В «Постороннем» встреча с этой всепроникающей, сказывающейся даже в житейских мелочах мистификацией происходит на первой же странице. Служащий Мерсо, получив телеграмму о смерти матери в богадельне, отпрашивается с работы. Хозяин не спешит выразить ему соболезнование: в одежде подчиненного пока нет показных признаков траура, значит, смерть вроде бы еще и не случилась. Другое дело после похорон – тогда «это будет факт запротоколированный, и все получит официальное признание» (I, 1125)[32]. Вежливость подобного толка – бюрократизированная душевность, давно не вспоминающая о своем исходном предназначении и нуждающаяся в сугубо «галочном» толчке, чтобы провести очередное сугубо «галочное» мероприятие.
Однако столь откровенное саморазвенчание «дежурного» церемониала допустимо лишь в мелочах. Мистификация обречена на гибель, если она проявляет халатность в более важных случаях, не печется денно и нощно о том, чтобы выхолощенная искусственность выглядела священной естественностью, а все остальное, наоборот, было отлучено как еретически-противоестественное, извращенное. Чем меньше жизни в социальном ритуале, тем тираничнее, тем придирчивее он требует соблюдения своих правил и «табу», тем круче расправляется с уклоняющимися. Здесь все заранее разнесено по полочкам должного и недолжного, а то, что не втискивается в рубрику, сразу же оказывается предосудительным, карается и изничтожается. «Посторонний» и вскрывает механику этого защитительного отсева.

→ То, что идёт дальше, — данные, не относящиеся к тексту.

-- ==== Sys2Proof/Proofs/PowerAtEnd.lean ====
section
/-! SUPPORT. SET_LEG_POWER at an END (the table of R114): refused, queued for the HUB or answered BUSY, a wake from SLEEP, or
nothing to do. -/

open Sys2Proof Sys2Proof.Machine

namespace Sys2Proof.Machine

/-! ### The table of R114 -/

section
variable {v : State} {g : LegId} {p : Power}

theorem State.endPower_refuses (active : p ≠ .active) (quiet : (v.leg g).state.quiet) : v.endPower g p = v.wrongState g := by
  unfold State.endPower
  cases p with
  | active => exact absurd rfl active
  | standby | sleep => cases state : (v.leg g).state <;> simp [state, LegState.quiet] at quiet ⊢

/-- The requests an END hands on to its HUB. -/
def Power.carried (p : Power) (st : LegState) : Prop := (p ≠ .active ∧ st.quiet = false) ∨ (p = .active ∧ st = .standby)

theorem State.endPower_carries (carried : p.carried (v.leg g).state) : v.endPower g p = v.queuePower g p := by
  unfold State.endPower
  rcases carried with ⟨active, awake⟩ | ⟨rfl, standby⟩
  · cases p with
    | active => exact absurd rfl active
    | standby | sleep => cases state : (v.leg g).state <;> simp [state, LegState.quiet] at awake ⊢
  · rw [standby]

theorem State.endPower_wakes (sleep : (v.leg g).state = .sleep) : v.endPower g .active
    = ((v.enterListen g .powerLocal false false).modLeg g (fun l => l.push (.powerRequest .active))).reply .ok [] := by
  unfold State.endPower
  rw [sleep]

theorem State.endPower_rests (standby : (v.leg g).state ≠ .standby) (sleep : (v.leg g).state ≠ .sleep) :
    v.endPower g .active = v.reply .ok [] := by
  unfold State.endPower
  cases state : (v.leg g).state with
  | standby => exact absurd state standby
  | sleep => exact absurd state sleep
  | off | listen | probe | train | adapt | verify | up | degraded | fault => rfl

end

/-! ### The request -/

section
variable {s : State} (takes : s.takesRequests) (atEnd : s.isHub = false) (tag : Byte)
include takes atEnd

theorem exec_setLegPower_end {n : Byte} {p : Power} (named : Power.ofCode n.toNat = some p) :
    exec (.setLegPower ⟨tag, [0, n]⟩) s = .next ((s.taken 0x08 tag).endPower 0 p) := by
  have has : s.hasLeg 0 := Bool.or_eq_true_iff.mpr (.inr rfl)
  refine (exec_setLegPower takes tag has named).trans (congrArg _ (if_neg ?_))
  rw [atEnd]
  exact Bool.false_ne_true

theorem exec_setLegPower_carried {p : Power} (carried : p.carried (s.leg 0).state) :
    exec (.setLegPower ⟨tag, [0, byteOf p.code]⟩) s = .next ((s.taken 0x08 tag).queuePower 0 p) := by
  rw [exec_setLegPower_end takes atEnd tag p.ofCode_byteOf, State.endPower_carries (v := s.taken 0x08 tag) carried]

end

/-! ### The wake from SLEEP -/

/-- The END's leg after it has woken itself: in LISTEN, with the POWER_REQUEST alone in the queue. -/
theorem State.endPower_woken_leg {v : State} (atEnd : v.isHub = false) : ∃ wait,
    ((v.enterListen 0 .powerLocal false false).modLeg 0 (fun l => l.push (.powerRequest .active))).leg 0
      = { (v.leg 0).listening v.role v.time false false with probeWait := wait, queue := [.powerRequest .active] } := by
  obtain ⟨wait, leg⟩ := State.enterListen_leg_end (g := 0) atEnd .powerLocal false false
  refine ⟨wait, ?_⟩
  rw [State.modLeg_leg_same, leg]
  exact Leg.push_room rfl _

end Sys2Proof.Machine

/-- Settles O45: the table of R114 by its four outcomes, and the queue by whether it has room. -/
theorem endCarriesPowerRequests : Obligations.EndCarriesPowerRequests := by
  unfold Obligations.EndCarriesPowerRequests
  refine ⟨?_, ?_, ?_, ?_, ?_⟩
  · intro s tag p takes atEnd active quiet
    rw [exec_setLegPower_end takes atEnd tag p.ofCode_byteOf, State.endPower_refuses (v := s.taken 0x08 tag) active quiet]
    rfl
  · intro s tag p takes atEnd carried room
    have place : ((s.taken 0x08 tag).leg 0).hasRoom := decide_eq_true room
    refine ⟨_, exec_setLegPower_carried takes atEnd tag carried, ?_⟩
    rw [State.queuePower, if_pos place]
    refine ⟨?_, fun k other => State.modLeg_leg_other _ _ other, rfl⟩
    rw [State.reply_leg, State.modLeg_leg_same, Leg.push_room place]
    rfl
  · intro s tag p takes atEnd carried full
    have crowded : ¬((s.taken 0x08 tag).leg 0).hasRoom := fun room => Nat.not_lt_of_le full (of_decide_eq_true room)
    rw [exec_setLegPower_carried takes atEnd tag carried, State.queuePower, if_neg crowded]
    rfl
  · intro s tag takes atEnd sleep
    refine ⟨_, exec_setLegPower_end takes atEnd tag (p := .active) rfl, ?_⟩
    have acts := (((s.taken 0x08 tag).acts_enterListen 0 .powerLocal false false).trans
      (State.acts_requeue _ 0 _ fun l => l.push_requeued (.powerRequest .active))).trans (State.acts_reply _ 0 .ok [])
    obtain ⟨wait, leg⟩ := State.endPower_woken_leg (v := s.taken 0x08 tag) atEnd
    rw [State.endPower_wakes (v := s.taken 0x08 tag) sleep, State.reply_leg, leg]
    refine ⟨rfl, rfl, rfl, rfl, ?_, acts.others, acts.taps⟩
    rw [State.reply_port, State.modLeg_port, State.enterListen_port rfl]
    rfl
  · intro s tag takes atEnd standby sleep
    rw [exec_setLegPower_end takes atEnd tag (p := .active) rfl, State.endPower_rests (v := s.taken 0x08 tag) standby sleep]
    rfl
end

Повесть разбита на две равные, схожие по композиции и очевидно перекликающиеся друг с другом части. Вторая – зеркало первой, но зеркало кривое. Однажды пережитое взаправду затем реконструируется в ходе судебного разбирательства, и подобие до неузнаваемости искажает натуру. Из сырья фактов, расчлененных и заново подогнанных по шаблонам невосприимчивого к живой жизни формализма, изготовляется подделка. Мистифицированная гражданственность показана прямо за работой.
Привычно вяло и размеренно тянутся в первой половине «Постороннего» дни одинокого холостяка Мерсо, обитателя пыльного предместья Алжира и служащего какой-то конторы. Поездка в богоугодный приют, где скончалась его мать, прерывает это растительно-полудремотное прозябание, но уже на следующее утро после похорон все опять попадает в наезженную колею. Он ходит в присутствие в будни; вечерами сидит дома, изредка вступая в пустяковые разговоры с соседями по площадке и оказывая им мелкие услуги; по субботам купается в море, смотрит кино и спит с более или менее случайной знакомой; воскресенье напролет томится у окна, разглядывая прохожих. Он в меру прилежен на работе, благожелателен и уступчив без особого радушия, сообразителен, когда нужно, хотя начисто лишен любознательности и желания преуспеть, молчалив, но не угрюм, привержен к наслаждениям тела. А в общем, по крайней мере внешне, обычен, как обычна его жизнь – невзрачная, скучноватая, немногим выделяющаяся из сотен ей подобных.